你的代码看起来基本正确。您也正确填充currentBlock
。但是您当前的条件不会将最后的currentBlock
附加到outputBlock
.
只需对输入进行一些更改即可自行测试:
"""
def foo():
bar()
oof()
def lol():
foo()
def foo():
bar()
oof()"""))
您可以看到我又添加了一个块,它将给出以下输出:
[['def foo():', ' bar()', ' oof()'], ['def lol():', ' foo()']]
要解决这个问题,您只需在循环结束后附加output
列表currentBlock
:
def splitByIndentation(data: str):
indented = False
prevLine = ''
currentBlock = []
output = []
for line in data.split('n'):
if line.startswith('t') or line.startswith(' '):
if not indented:
currentBlock = [prevLine]
indented = True
currentBlock.append(line)
else:
if indented:
output.append(currentBlock)
indented = False
prevLine = line
output.append(currentBlock)
return output
这将附加剩余的currentBlock
。
我不确定我是否正确回答了你的问题。但我想你想要这样的输出
[['def foo():', ' bar()', ' oof()'], ['def lol():', ' foo()']]
我已经缩短并更正了您的代码。
def splitByIndentation(data : str):
indented = False
output = []
prevLine = ''
for line in data.split('n'):
if line.startswith(' ') or line.startswith('t'):
if not indented:
output.append([prevLine])
indented = True
output[-1].append(line)
else:
prevLine = line
indented = False
return output
s = """
def foo():
bar()
oof()
def lol():
foo()
"""
print(splitByIndentation(s))
输出如下所示:
[['def foo():', ' bar()', ' oof()'], ['def lol():', ' foo()']]
此解决方案的问题在于,如果您的输入中有一个空的缩进行,例如
"""
def foo():
bar()
oof()
def lol():
foo()
"""
输出将如下所示:
[['def foo():', ' bar()', ' oof()', ' '], ['def lol():', ' foo()']]
要解决此问题,只需在迭代之前删除所有空行即可。
...
lines = [line for line in data.split('n') if line.strip() != '']
for line in lines:
...
当然,您只需在将行附加到块之前使用strip()
即可轻松删除输出中的任何前导空格。
output[-1].append(line.strip())
完整的函数如下所示:
def splitByIndentation(data : str):
indented = False
output = []
prevLine = ''
# remove empty lines
lines = [line for line in data.split('n') if line.strip() != '']
for line in lines:
if line.startswith(' ') or line.startswith('t'):
if not indented:
output.append([prevLine])
indented = True
output[-1].append(line.strip()) # append to last block and remove whitespace
else:
prevLine = line
indented = False
return output
s = """
def foo():
bar()
oof()
def lol():
foo()
"""
print(splitByIndentation(s))
这将为您提供输出:
[['def foo():', 'bar()', 'oof()'], ['def lol():', 'foo()']]
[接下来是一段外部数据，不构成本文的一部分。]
/-- DMA_DONE on an awake device with canonical device memory, for a running channel with incrementing addresses and no start held, leaves it idle with DONE, length 0 and both addresses past the last byte. With a device destination whose accesses are all mapped, device memory there then holds the bytes the source gave (what device memory read there before, every source access readable; or the host's bytes), and every byte
outside it is unchanged; below the HBM region the pool is unchanged too. To a host destination no byte of device memory and nothing of the pool changes. Besides memory and pool only the DMA engine, interrupts and outputs change; from host to host not even memory. -/
def Obligations.DmaCopies : Prop :=
  (∀ (s : State) (ch : Fin 32),
      asleep s = false → (s.chan ch).state = 1 → (s.chan ch).srcFixed = false → (s.chan ch).dstFixed = false → (s.chan ch).held = false → s.mem.wf = true → (s.chan ch).srcDev = true → (s.chan ch).dstDev = true → readable s (mDma ch) (accesses false (s.chan ch).unit ((s.chan ch).len.toNat + 1) (s.chan ch).src.toNat (s.chan ch).len.toNat) = ((s.chan ch).len.toNat, none) →
      ((accesses false (s.chan ch).unit ((s.chan ch).len.toNat + 1) (s.chan ch).dst.toNat (s.chan ch).len.toNat).all fun x => devMapped s (mDma ch) x.1 x.2) = true →
      does (.dmaDone ch [] []) s fun t =>
      (t.chan ch).state = 0 ∧ (t.chan ch).done = true ∧ (t.chan ch).len = 0 ∧ (t.chan ch).src = (s.chan ch).src + BitVec.ofNat 64 (s.chan ch).len.toNat ∧ (t.chan ch).dst = (s.chan ch).dst + BitVec.ofNat 64 (s.chan ch).len.toNat ∧
      bytesAt t.mem.dev (s.chan ch).dst.toNat (s.chan ch).len.toNat = s.devRead (s.chan ch).src.toNat (s.chan ch).len.toNat ∧
      (∀ a, a < (s.chan ch).dst.toNat ∨ (s.chan ch).dst.toNat + (s.chan ch).len.toNat ≤ a → byteAt t.mem.dev a = byteAt s.mem.dev a) ∧
      ((s.chan ch).dst.toNat + (s.chan ch).len.toNat ≤ 0x010000000000 → t.pool = s.pool) ∧ t = { s with dma := t.dma, mem := t.mem, pool := t.pool, intc := t.intc, out := t.out }) ∧
  (∀ (s : State) (ch : Fin 32) (d : Bytes),
      asleep s = false → (s.chan ch).state = 1 → (s.chan ch).srcFixed = false → (s.chan ch).dstFixed = false → (s.chan ch).held = false → s.mem.wf = true → (s.chan ch).srcDev = false → (s.chan ch).dstDev = true → ((accesses false (s.chan ch).unit ((s.chan ch).len.toNat + 1) (s.chan ch).dst.toNat (s.chan ch).len.toNat).all fun x => devMapped s (mDma ch) x.1 x.2) = true →
      does (.dmaDone ch d []) s fun t =>
      (t.chan ch).state = 0 ∧ (t.chan ch).done = true ∧ (t.chan ch).len = 0 ∧ (t.chan ch).src = (s.chan ch).src + BitVec.ofNat 64 (s.chan ch).len.toNat ∧ (t.chan ch).dst = (s.chan ch).dst + BitVec.ofNat 64 (s.chan ch).len.toNat ∧
      bytesAt t.mem.dev (s.chan ch).dst.toNat (s.chan ch).len.toNat = slice d 0 (s.chan ch).len.toNat ∧
      (∀ a, a < (s.chan ch).dst.toNat ∨ (s.chan ch).dst.toNat + (s.chan ch).len.toNat ≤ a → byteAt t.mem.dev a = byteAt s.mem.dev a) ∧
      ((s.chan ch).dst.toNat + (s.chan ch).len.toNat ≤ 0x010000000000 → t.pool = s.pool) ∧ t = { s with dma := t.dma, mem := t.mem, pool := t.pool, intc := t.intc, out := t.out }) ∧
  (∀ (s : State) (ch : Fin 32),
      asleep s = false → (s.chan ch).state = 1 → (s.chan ch).srcFixed = false → (s.chan ch).dstFixed = false → (s.chan ch).held = false → (s.chan ch).srcDev = true → (s.chan ch).dstDev = false → readable s (mDma ch) (accesses false (s.chan ch).unit ((s.chan ch).len.toNat + 1) (s.chan ch).src.toNat (s.chan ch).len.toNat) = ((s.chan ch).len.toNat, none) →
      does (.dmaDone ch [] []) s fun t =>
      (t.chan ch).state = 0 ∧ (t.chan ch).done = true ∧ (t.chan ch).len = 0 ∧ (t.chan ch).src = (s.chan ch).src + BitVec.ofNat 64 (s.chan ch).len.toNat ∧ (t.chan ch).dst = (s.chan ch).dst + BitVec.ofNat 64 (s.chan ch).len.toNat ∧ t.mem.dev = s.mem.dev ∧ t = { s with dma := t.dma, mem := t.mem, intc := t.intc, out := t.out }) ∧
  (∀ (s : State) (ch : Fin 32) (d : Bytes),
      asleep s = false → (s.chan ch).state = 1 → (s.chan ch).srcFixed = false → (s.chan ch).dstFixed = false → (s.chan ch).held = false → (s.chan ch).srcDev = false → (s.chan ch).dstDev = false → does (.dmaDone ch d []) s fun t =>
      (t.chan ch).state = 0 ∧ (t.chan ch).done = true ∧ (t.chan ch).len = 0 ∧ (t.chan ch).src = (s.chan ch).src + BitVec.ofNat 64 (s.chan ch).len.toNat ∧ (t.chan ch).dst = (s.chan ch).dst + BitVec.ofNat 64 (s.chan ch).len.toNat ∧ t = { s with dma := t.dma, intc := t.intc, out := t.out })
您在用例中需要的东西不同,但我正在发布,因为我认为这可能会有所帮助。
不确定您的用例,但是如果我遇到需要我能够根据缩进访问行的情况,我会主要使用字典来更好地访问。
键是缩进级别,值是该缩进级别的行列表。
代码应如下所示:
from collections import defaultdict
def splitByIndentation(data: str):
output = defaultdict(list)
for line in data.split('n'):
intdentationCount = (len(line) - len(line.strip()))//4 # Assuming the indentation is always 4 spaces
output[intdentationCount].append(line.strip())
return dict(output)
if __name__ == '__main__':
print(splitByIndentation(
"""def foo():
bar()
oof()
def lol():
foo()
#fofo()"""))
输出将如下所示:
{0: ['def foo():', 'def lol():'], 1: ['bar()', 'oof()', 'foo()'], 2: ['#fofo()']}
代码的问题在于,只有在indented
变得true
之后,它才会附加currentBlock
顶部output
。现在,为了在您的最后一个块中发生这种情况,您实际上需要 1 个最后一个元素,line.startswith('t') or line.startswith(' ')
不等于True
.
您的原始字符串实际上是正确的:
"""
def foo():
bar()
oof()
def lol():
foo()
"""
这是因为这个字符串将以n
('ndef foo():n bar()n oof()ndef lol():n foo()n'
) 结尾,因此data.split('n')[-1]
将变为''
。这会让你得到你正在寻找的答案。不幸的是,这不是您在末尾传递给函数的字符串。
实际传递的字符串是:
"""
def foo():
bar()
oof()
def lol():
foo()"""
现在,此字符串以' foo()'
结尾。检查:
"""
def foo():
bar()
oof()
def lol():
foo()""".split('n')[-1]
因此,有了这些知识,我们可以稍微改变一下您的函数,以确保它以任何一种方式工作:
def splitByIndentation(data: str):
indented = False
prevLine = ''
currentBlock = []
output = []
lines = data3.split('n')
if lines[-1].strip() != '':
lines.append('')
else:
lines[-1] = lines[-1].strip()
for line in lines:
if line.startswith('t') or line.startswith(' '):
if not indented:
currentBlock = [prevLine]
indented = True
currentBlock.append(line)
else:
if indented:
output.append(currentBlock)
indented = False
prevLine = line
return output
让我们给她一个旋转:
data1 = """
def foo():
bar()
oof()
def lol():
foo()"""
data2 = """
def foo():
bar()
oof()
def lol():
foo()
"""
data3 = """
def foo():
bar()
oof()
def lol():
foo()
"""
print(splitByIndentation(data1))
# [['def foo():', ' bar()', ' oof()'], ['def lol():', ' foo()']]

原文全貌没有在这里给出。